Avoiding Echo-Responses in a Retrieval-Based Conversation System

Fedorenko, Denis; Smetanin, Nikita; Rodichev, Artem

doi:10.1007/978-3-030-01204-5_9

Part of the book series: Communications in Computer and Information Science ((CCIS,volume 930))

Included in the following conference series:

Conference on Artificial Intelligence and Natural Language

888 Accesses
3 Citations
2 Altmetric

Abstract

Retrieval-based conversation systems generally tend to highly rank responses that are semantically similar or even identical to the given conversation context. While the system’s goal is to find the most appropriate response, rather than the most semantically similar one, this tendency results in low-quality responses. We refer to this challenge as the echoing problem. To mitigate this problem, we utilize a hard negative mining approach at the training stage. The evaluation shows that the resulting model reduces echoing and achieves better results in terms of Average Precision and Recall@N metrics, compared to the models trained without the proposed approach.

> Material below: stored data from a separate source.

-- ==== Sys2Proof/Machine/KeyRows.lean ====
section
/-! DEFINITION. The rows of the key SRAM (R322, R325, R327): what each holds, its integrity tag (R331) and the check of it (R332, R333), and a
core's access to them. -/

namespace Sys2Proof.Machine

/-! ### Material and attributes -/

/-- The 40 bytes of attributes in row p of a key's run (R325, R327). -/
def Key.attrsAt (k : Key) (p : Nat) : Bytes :=
  leBytes 1 k.cls ++ leBytes 1 k.param ++ leBytes 2 (k.len + k.scope * 2 ^ 14) ++
  leBytes 4 (k.slice + k.rows * 2 ^ 12 + p * 2 ^ 20 + k.origin * 2 ^ 27 + b2n k.anySlice * 2 ^ 30) ++
  leBytes 4 k.usage.toNat ++ leBytes 4 (k.modes.toNat + k.dkVersion * 2 ^ 16) ++
  leBytes 8 k.keyId ++ leBytes 8 k.created ++ zeros 8

/-- The attributes of a key, as a run's first row holds them. -/
def Key.attrs (k : Key) : Bytes := k.attrsAt 0

/-- Rows of a key (R326): its material in rows of 64 bytes. -/
def rowsFor (len : Nat) : Nat := Nat.max 1 ((len + 63) / 64)

/-- A key read back from material and attributes (R325, R327). -/
def keyOf (material attrs : Bytes) : Key :=
  let a := fieldLe attrs 0 4
  let b := fieldLe attrs 4 4
  let len := bits a 16 14
  { scope := bits a 30 2, slice := bits b 0 12, slot := 0, rows := rowsFor len, cls := bits a 0 8, param := bits a 8 8, len := len,
    material := material, origin := bits b 27 3, anySlice := bit b 30, usage := BitVec.ofNat 32 (fieldLe attrs 8 4),
    modes := BitVec.ofNat 16 (fieldLe attrs 0xC 2), dkVersion := fieldLe attrs 0xE 1, keyId := fieldLe attrs 0x10 8,
    created := fieldLe attrs 0x18 8, bad := false, shadow := false, serial := 0 }

/-! ### Integrity tags (R331) -/

/-- Place, slice and slot as a tag covers them: SCOPE (1), slice (2), slot (4). -/
def RowPlace.bytes : RowPlace → Bytes
  | .slot c n i => leBytes 1 c ++ leBytes 2 n ++ leBytes 4 i
  | .staging n a p => leBytes 1 1 ++ leBytes 2 n ++ leBytes 4 (Config.stagingSlot n a p)
  | .smk n => leBytes 1 1 ++ leBytes 2 n ++ leBytes 4 (Config.smkSlot n)

/-- The 16 bytes of a tag: AES-256-CMAC under the SIK. -/
def RowTag.bytes : RowTag → Bytes
  | .made sik place material attrs => Config.prim .cmac [sik, place.bytes ++ padTo 64 material ++ padTo 40 attrs] 16
  | .raw b => padTo 16 b

/-- A row passes its check: its tag is that of what it holds. -/
def RowTag.passes (t want : RowTag) : Bool := t == want || t.bytes == want.bytes

/-- The SIK in the tag engine (R316). -/
def State.sik (s : State) : Bytes := s.keys.sik.getD []

/-- The place of row p of a key in its own slots. -/
def Key.place (k : Key) (p : Nat) : RowPlace := .slot k.scope (if k.scope = 1 then k.slice else 0) (k.slot + p)

/-- The place of row p of a staged key. -/
def Staged.place (e : Staged) (p : Nat) : RowPlace := .staging e.slice e.blobAddr p

/-- The material in row p. -/
def Key.rowMaterial (k : Key) (p : Nat) : Bytes := sub k.material (64 * p) 64

/-- The attributes that stand in row p. -/
def Key.rowAttrs (k : Key) (p : Nat) : Bytes := assocD k.oddAttrs p (k.attrsAt p)

/-- The tag row p should carry. -/
def Key.tagFor (k : Key) (sik : Bytes) (place : Nat → RowPlace) (p : Nat) : RowTag :=
  .made sik (place p) (k.rowMaterial p) (k.rowAttrs p)

/-- A key with its rows tagged. -/
def Key.tagged (k : Key) (sik : Bytes) (place : Key → Nat → RowPlace) : Key :=
  let x : Key := { k with oddAttrs := [] }
  { x with tags := (List.range x.rows).map (x.tagFor sik (place x)) }

/-- Every row of a key passes its check. -/
def Key.rowsPass (k : Key) (sik : Bytes) (place : Nat → RowPlace) : Bool :=
  (List.range k.rows).all fun p => (k.tags.getD p (.raw [])).passes (k.tagFor sik place p)

/-- A key as the device writes it into its slots. -/
def State.seal (s : State) (k : Key) : Key := k.tagged s.sik Key.place

/-- A staged key as the device writes it into staging rows. -/
def State.sealStaged (s : State) (e : Staged) : Staged := { e with key := e.key.tagged s.sik fun _ => e.place }

/-- The rows of a key in its slots pass. -/
def State.keyPasses (s : State) (k : Key) : Bool := k.rowsPass s.sik k.place

/-- The rows of a staged key pass. -/
def State.stagedPasses (s : State) (e : Staged) : Bool := e.key.rowsPass s.sik e.place

/-- The tag of the row that holds a slice's master key. -/
def State.smkTagOf (s : State) (n : Nat) (smk : Bytes) : RowTag := .made s.sik (.smk n) (padTo 64 smk) (Config.smkAttrs n)

/-- A slice with a master key written into its row. -/
def State.withSmk (s : State) (x : Slice) (smk : Option Bytes) : Slice :=
  { x with smk := smk, smkBad := false, smkTag := (smk.map (s.smkTagOf x.num)).getD (.raw []) }

/-- The row of a slice's master key passes. -/
def State.smkPasses (s : State) (x : Slice) : Bool :=
  match x.smk with
  | some k => x.smkTag.passes (s.smkTagOf x.num k)
  | none => true

/-- A slice's master key where its row stands and passes its check. -/
def State.smkOk (s : State) (x : Slice) : Option Bytes := if x.smkBad || !s.smkPasses x then none else x.smk

/-- A key changed by the device: its rows written again with their tags. -/
def State.rewriteKey (scope slice slot : Nat) (f : Key → Key) (s : State) : State := s.modKey scope slice slot fun k => s.seal (f k)

/-- A staged key that failed its check (R333): it is recorded, and its rows wait for a fresh unwrap. -/
def State.stagedFailed (e : Staged) (s : State) : State :=
  (s.modKeys fun k => { k with stage := k.stage.filter (· != e), badStage := k.badStage ++ [(e.slice, e.blobAddr, e.tag)] }).recordKeyBad e.key

/-- A staged key used: it is the last to be replaced (R337). -/
def State.usedStaged (e : Staged) (s : State) : State := s.modKeys fun k => { k with stage := k.stage.filter (· != e) ++ [e] }

/-- The check a custody command makes of the key it names (R332, R333). -/
def State.checkRows (h : Nat) (s : State) : State :=
  match s.lookSlot (hScope h) (hSlice h) (hSlot h) with
  | .key k => if k.bad || s.keyPasses k then s else s.markBad k
  | _ => s

/-! ### A core's access to the rows (R325, R593) -/

/-- First address of the key SRAM. -/
def keySramBase : Nat := 0x20000000

/-- The row of the key SRAM that holds a place. -/
def RowPlace.row : RowPlace → Nat
  | .slot c n i => Config.keyRow c n i 0 % 262144
  | .staging n a p => Config.keyRow 4 n a p % 262144
  | .smk n => Config.keyRow 3 n 0 0 % 262144

/-- A row rewritten by the trusted world (R333), recorded with its kind and its number. -/
def State.rewritten (kind : Nat) (p : RowPlace) (s : State) : State := s.record 0x41 1 0 (pack [(1, kind), (4, p.row)])

/-- Places written by the device: what a core had left in their rows is gone. -/
def State.overwrite (l : List RowPlace) (s : State) : State :=
  s.modKeys fun k => { k with spareRows := k.spareRows.filter fun c => !(l.map RowPlace.row).contains ((c.1 - keySramBase) / 128) }

/-- The places of a key's rows. -/
def Key.places (k : Key) : List RowPlace := (List.range k.rows).map k.place

/-- The places of a staged key's rows. -/
def Staged.places (e : Staged) : List RowPlace := (List.range e.key.rows).map e.place

/-- What a row holds. -/
inductive RowUse where
  | key (k : Key) (p : Nat)
  | staged (e : Staged) (p : Nat)
  | smk (x : Slice)
  | spare
deriving DecidableEq, Repr

/-- What row r holds. -/
def State.rowUse (s : State) (r : Nat) : RowUse :=
  let inKeys := s.keys.keys.flatMap fun k => (List.range k.rows).map fun p => ((k.place p).row, RowUse.key k p)
  let inStage := s.keys.stage.flatMap fun e => (List.range e.key.rows).map fun p => ((e.place p).row, RowUse.staged e p)
  let smks := (s.slices.filter fun x => x.smk.isSome).map fun x => ((RowPlace.smk x.num).row, RowUse.smk x)
  assocD (inKeys ++ inStage ++ smks) r .spare

/-- The 128 bytes of a row: material, attributes, tag, padding. -/
def Key.rowBytes (k : Key) (p : Nat) : Bytes :=
  k.rowMaterial p ++ padTo 40 (k.rowAttrs p) ++ (k.tags.getD p (.raw [])).bytes ++ zeros 8

/-- Row r as a core reads it. -/
def State.rowBytes (s : State) (r : Nat) : Bytes :=
  match s.rowUse r with
  | .key k p => k.rowBytes p
  | .staged e p => e.key.rowBytes p
  | .smk x => padTo 64 (x.smk.getD []) ++ padTo 40 (Config.smkAttrs x.num) ++ x.smkTag.bytes ++ zeros 8
  | .spare => (List.range 128).map fun i => assocD s.keys.spareRows (keySramBase + 128 * r + i) 0

/-- The tags of every row of a key. -/
def Key.tagList (k : Key) : List RowTag := (List.range k.rows).map fun p => k.tags.getD p (.raw [])

/-- A key with the bytes of row p written by a core: the material, the row's attributes (those of the first row are the key's) and its tag.
The padding keeps its zeros. -/
def Key.withRow (k : Key) (p : Nat) (b : Bytes) : Key :=
  let m := putAt (padTo (64 * k.rows) k.material) (64 * p) (b.take 64)
  let m1 := if anySet (m.drop k.material.length) then m else m.take k.material.length
  let a := sub b 64 40
  let t := sub b 104 16
  let old := k.tags.getD p (.raw [])
  let tags := k.tagList.set p (if t = old.bytes then old else .raw t)
  if a = padTo 40 (k.rowAttrs p) then { k with material := m1, tags := tags }
  else if p = 0 then
    let n := keyOf m1 a
    { n with slot := k.slot, rows := k.rows, bad := k.bad, shadow := k.shadow, serial := k.serial, tags := tags, oddAttrs := k.oddAttrs }
  else { k with material := m1, tags := tags, oddAttrs := assocSet k.oddAttrs p a }

/-- The value of a slice's master key row after a core's write. -/
def Slice.withSmkRow (x : Slice) (b : Bytes) : Slice :=
  let t := sub b 104 16
  { x with smk := some (b.take 32), smkTag := if t = x.smkTag.bytes then x.smkTag else .raw t }

end Sys2Proof.Machine
end

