-- ==== Sys2Proof/Machine/Distribution.lean ====
section
/-! DEFINITION. Work distribution (R156 to R178): the issue of entries with credit, deficit round robin and the key check at the
channel, segments and moves, the end of a service window, and the health of a channel from its SLOW mark to its return. -/

namespace Sys2Proof.Machine

/-! ### Which entry goes next -/

/-- A context has an entry to be issued: its first, or a further segment while fewer than two are unfinished (R163). One that stands in a
fetch queue has been issued. -/
def Ctx.hasEntry (c : Ctx) : Bool :=
  c.desc.opcode != 0 && c.queued.isNone && c.nextSeg < c.desc.segCount && c.segs.length < 2 &&
  (c.phase == .ready || (c.phase == .issued && c.desc.cut && !(c.desc.opcode == 1 && c.desc.ivGen && c.iv.isEmpty)))

/-- A context of a local slice. -/
def Ctx.isLocal (c : Ctx) : Bool := c.owner == .slice

/-- Channel n gives this context up (R97, R172): it drains, or is exclusive to another slice. -/
def State.barred (s : State) (n : Nat) (c : Ctx) : Bool :=
  (s.ch n).st == .draining || match s.exclOwner n with | some o => !(c.isLocal && o == c.slice) | none => false

/-- Channel n may take a context's next entry (R97 to R100, R160, R172, R206): a further segment goes to the home channel, and from one
that gives the context up only to a held descriptor. After a draw the first entry goes back to the channel that drew, while it is eligible. -/
def State.takes (s : State) (n : Nat) (c : Ctx) : Bool :=
  c.hasEntry && s.linkFirst c &&
  match c.home with
  | some h =>
    if c.nextSeg = 0 then s.openTo n c && (h == n || !s.openTo h c)
    else h == n && if s.barred n c then c.desc.holdBytes != 0 else (s.ch n).inService
  | none => s.openTo n c

/-- The cost of entry k of a descriptor in deficit round robin (R161). -/
def Desc.entryCost (d : Desc) (k : Nat) : Nat := Nat.max 4096 (d.segLen k)

/-- Work a slice has ready for a channel (R161): the next entry of an admitted descriptor, or the descriptor at SQ_HEAD of a ring pair. -/
structure Work where
  rp : Nat
  cost : Nat
  ctx : Option Nat
deriving DecidableEq, Repr

/-- The work of a context's next entry. -/
def Ctx.work (c : Ctx) : Work := ⟨c.rp, c.desc.entryCost c.nextSeg, some c.id⟩

/-- The work of a descriptor at SQ_HEAD. -/
def Fetched.work (f : Fetched) (p : Nat) : Work := ⟨p, f.desc.entryCost 0, none⟩

/-- How far ring pair p stands behind the one served last (R161). -/
def ringTurn (last p : Nat) : Nat := (p + 64 - (last + 1) % 64) % 64

/-- The descriptor at SQ_HEAD of ring pair p may be admitted to channel n now. -/
def State.headReady (s : State) (n : Nat) (x : Slice) (p : Nat) : Option Work :=
  match s.ring? x.num p with
  | some r =>
    match r.fetched with
    | some f =>
      if s.mayDecide x p r f && f.desc.opcode != 0 && (s.admitChecks x r f).isNone && f.listFault.isNone &&
          (s.openFor x f.desc).contains n then some (f.work p)
      else none
    | none => none
  | none => none

/-- The work a slice would next give channel n: its ring pairs are served in turn, and within one the oldest (R161). -/
def State.nextOf (s : State) (n : Nat) (x : Slice) : Option Work :=
  (((s.dist.ctxs.filter fun c => c.ofSlice x.num && !c.priority && s.takes n c).map Ctx.work) ++
   (List.range x.rings.length).filterMap (s.headReady n x)).foldl (fun b c =>
    match b with
    | none => some c
    | some y => if ringTurn x.lastRp c.rp < ringTurn x.lastRp y.rp then some c else some y) none

/-- Rounds a slice needs before it can pay. -/
def roundsFor (x : Slice) (w : Work) : Nat :=
  let g := Nat.max 1 x.weight * 4096
  if w.cost ≤ x.deficit then 0 else (w.cost - x.deficit + g - 1) / g

/-- Deficit round robin (R161): the state with the work's cost taken from its slice, when it is that slice's turn on channel n. DESIGN
CHOICE (log entry 88): a slice with no more work ready keeps what is left of its allowance. -/
def State.drr (n sl : Nat) (w : Work) (s : State) : Option State :=
  let ready := s.slices.filterMap fun x => (s.nextOf n x).map fun y => (x, y)
  match ready.find? (fun p => p.1.num == sl) with
  | some (x, y) =>
    let r := ready.foldl (fun m p => Nat.min m (roundsFor p.1 p.2)) (roundsFor x y)
    if y != w || r < roundsFor x y then none
    else
      let s1 := ready.foldl (fun t p => t.modSlice p.1.num fun z => { z with deficit := z.deficit + r * (Nat.max 1 z.weight * 4096) }) s
      some (s1.modSlice sl fun z => { z with deficit := z.deficit - w.cost, lastRp := w.rp })
  | none => none

/-! ### Admission -/

/-- A credit wakes a channel that sleeps (R18, R567). -/
def State.creditWake (n : Nat) (s : State) : State := s.startWake n .internal

/-- A cut descriptor's context-store entry on channel n (R164). -/
def State.storeEntry (n : Nat) (c : Ctx) (s : State) : State :=
  s.modCh n fun ch => { ch with ctxStore := if c.desc.cut && !ch.ctxStore.contains c.id then ch.ctxStore ++ [c.id] else ch.ctxStore }

/-- The next place in the order of issue. -/
def State.bumpTurn (s : State) : State := s.modDist fun d => { d with nextTurn := d.nextTurn + 1 }

/-- A descriptor admitted, that is handed to channel n (R31): its first entry takes a credit and stands in the fetch queue, where it
waits for its blob when that is not staged (R25). -/
def State.handOver (n : Nat) (c : Ctx) (f : Fetched) (s : State) : State :=
  let waits := match c.keyRef with
    | some (.staged sl inst addr tag) => (s.stagedFor sl inst addr tag).isNone
    | _ => false
  let c1 := { c with phase := if waits then .waitBlob else .ready, home := some n, queued := some s.dist.nextTurn }
  (((s.enter c1 f).bumpTurn).storeEntry n c1).creditWake n

/-- DESCRIPTOR_ADMIT (R31, R136, R142, R143, R161): the first check that fails completes the descriptor without execution, and a fault on
its lists stops the pair (R152); when none fails it is handed to its home channel, once an eligible one has free credit and the turn is its
slice's. A NOP needs no channel (R145). -/
def execDescriptorAdmit (slice rp : Nat) (s : State) : Host.Outcome State Fault Refusal :=
  let x := s.slice slice
  match s.ring? slice rp with
  | some r =>
    match r.fetched with
    | some f =>
      if !s.dmaOk || !s.mayDecide x rp r f then .next s
      else
        let c := s.newCtx x rp r f
        match s.earlyChecks x r f.desc, f.listFault with
        | none, some addr => .next (s.stopRing slice rp 2 addr)
        | _, _ =>
          match s.admitChecks x r f with
          | some (st, detail, bytes, result) =>
            let c1 := { c with phase := .finished, executed := false, status := st, detail := detail, bytes := bytes,
                               result := BitVec.ofNat 64 result }
            let s1 := s.enter c1 f
            .next (if st = .dmaFault then s1.hpError 3 5 0x22 false 7 slice result else s1)
          | none =>
            if f.desc.opcode = 0 then .next (s.enter c f)
            else
              match s.pickHome c ((s.openFor x f.desc).filter fun n => !s.priorityWaits n) with
              | none => .next s
              | some n =>
                match s.drr n slice (f.work rp) with
                | some s1 => .next (s1.handOver n c f)
                | none => .next s
    | none => .next s
  | none => .next s

/-! ### Reads -/

/-- The IV of the context is still to be drawn (R194). -/
def Ctx.needsIv (c : Ctx) : Bool := c.desc.opcode == 1 && c.desc.ivGen && c.iv.isEmpty

/-- The reads issued with segment k: the source, and with the first the auxiliary input and OUT2 (R60, R162). -/
def Ctx.readsFor (c : Ctx) (k : Nat) : List DmaPart :=
  (if c.desc.opcode != 0x18 && c.desc.segLen k != 0 then [.source k] else []) ++
  (if k = 0 && c.desc.readsAux then [.aux] else []) ++
  (if k = 0 && c.out2Len != 0 then [.out2] else [])

/-- A segment as issued at a place in the order of issue: its data is at hand where nothing is read. -/
def Ctx.newSeg (c : Ctx) (turn k : Nat) : Seg :=
  { k := k, turn := turn, ran := false,
    data := if !c.isLocal then some (sub c.hdr (Config.segment * k) (c.desc.segLen k))
            else if c.desc.opcode == 0x18 || c.desc.segLen k == 0 then some [] else none }

/-- The reads of a segment issued. -/
def State.startReads (id k : Nat) (s : State) : State :=
  match s.ctx? id with
  | some c => if c.isLocal then s.issueReads id (c.readsFor k) else s
  | none => s

/-! ### Issue -/

/-- The checks the channel makes once it knows the key, before it reads any data: a PK_OP's lengths (R247, R273), then the mode's
limits (R188, R209). -/
def Ctx.keyedChecks (c : Ctx) : Option (Status × Nat × Nat) :=
  let d := c.desc
  if d.opcode == 0x10 then
    match lowest (d.pkBreaches (some c.pkBytes)) with
    | some k => some (.descMalformed, k, 0)
    | none => if d.dstCount != 0 && sgSum c.dst != d.dstLen c.pkBytes then some (.lengthMismatch, 2, sgSum c.dst) else none
  else if d.isCipher && !d.rangeOk c.msgInline c.sumBefore then some (.inputRange, 0, 0)
  else none

/-- The place in the order of issue of the entry a context begins next (R166). -/
def Ctx.turnNow (c : Ctx) : Option Nat :=
  match c.phase with
  | .issued => (c.segs.find? (fun g => !g.ran)).map (·.turn)
  | .ready => c.queued
  | _ => none

/-- The PK_OP of channel n's queue that is next in issue order, of those that have not begun to run (R241). -/
def State.pkHead (s : State) (n : Nat) : Option Ctx :=
  ((s.chCtxs n).filter fun c => c.desc.opcode == 0x10 && c.turnNow.isSome).foldl (fun b c =>
    match b with
    | none => some c
    | some y => if c.turnNow.getD 0 < y.turnNow.getD 0 then some c else some y) none

/-- The inputs of the next PK_OP fetched into the input region the running one does not use (R245, R247). -/
def State.pkFetch (n : Nat) (s : State) : State :=
  match s.pkHead n with
  | some c =>
    let used := (s.ch n).regIn.filter fun e => e.1 == c.id || (s.ch n).pkRun.any fun r => r.ctx == e.1
    if c.phase != .issued || used.any fun e => e.1 == c.id then s
    else (s.modCh n fun ch => { ch with regIn := used ++ [(c.id, [])] }).startReads c.id 0
  | none => s

/-- An entry taken by channel n: its credit, its context-store entry, its place in the order of issue, and its reads (those of a PK_OP once an
input region is free, R247). A later link imports the chain state with its first entry (R167). -/
def State.take (n : Nat) (c : Ctx) (s : State) : State :=
  let k := c.nextSeg
  let turn := c.queued.getD s.dist.nextTurn
  let h := if k = 0 then c.imported else none
  let c1 := { c with
    home := some n, phase := .issued, queued := none, segs := c.segs ++ [c.newSeg turn k], nextSeg := k + 1, priority := false,
    image := (h.map (·.image)).getD c.image, crcRun := (h.map (·.crcRun)).getD c.crcRun, iv := (h.map (·.iv)).getD c.iv }
  let s1 := s.modDist fun d => { d with ctxs := d.ctxs.filter (fun y => y.id != c.id) ++ [c1] }
  let s2 := (if c.queued.isNone then s1.bumpTurn else s1).storeEntry n c
  let s3 := s2.modDom n fun d => { d with pstate := .run }
  if c1.needsIv then s3 else if c.desc.opcode = 0x10 then s3.pkFetch n else s3.startReads c.id k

Access provided by CONRICYT-eBooks. Download conference paper PDF

Reranking of Responses Using Transfer Learning for a Retrieval-Based Chatbot

An Adaptive Response Matching Network for Ranking Multi-turn Chatbot Responses

Predicting Question Responses to Improve the Performance of Retrieval-Based Chatbot

Keywords

1 Introduction

The task of a retrieval-based conversation system is to select the most appropriate response from a set of responses given the input context of a conversation. The context is typically an utterance or a sequence of utterances produced by a human or by the system itself. Most of the state-of-the-art approaches to retrieval-based conversation systems are based on deep neural networks (NNs) [14, 16]. Under these approaches, the typical response selection pipeline consists of the following steps [2]:

1.
Encode the given context and pre-defined response candidates into numeric vectors, or thought vectors, using NNs;
2.
Compute the value of a matching function (matching score) for each pair consisting of a context vector and each response candidate;
3.
Select the response candidate with the highest matching score.

During step 1, in order to obtain thought vectors that fairly represent semantics of input contexts and responses, the conversation model is preliminarily trained to return high matching scores for true context-response pairs and low for false ones.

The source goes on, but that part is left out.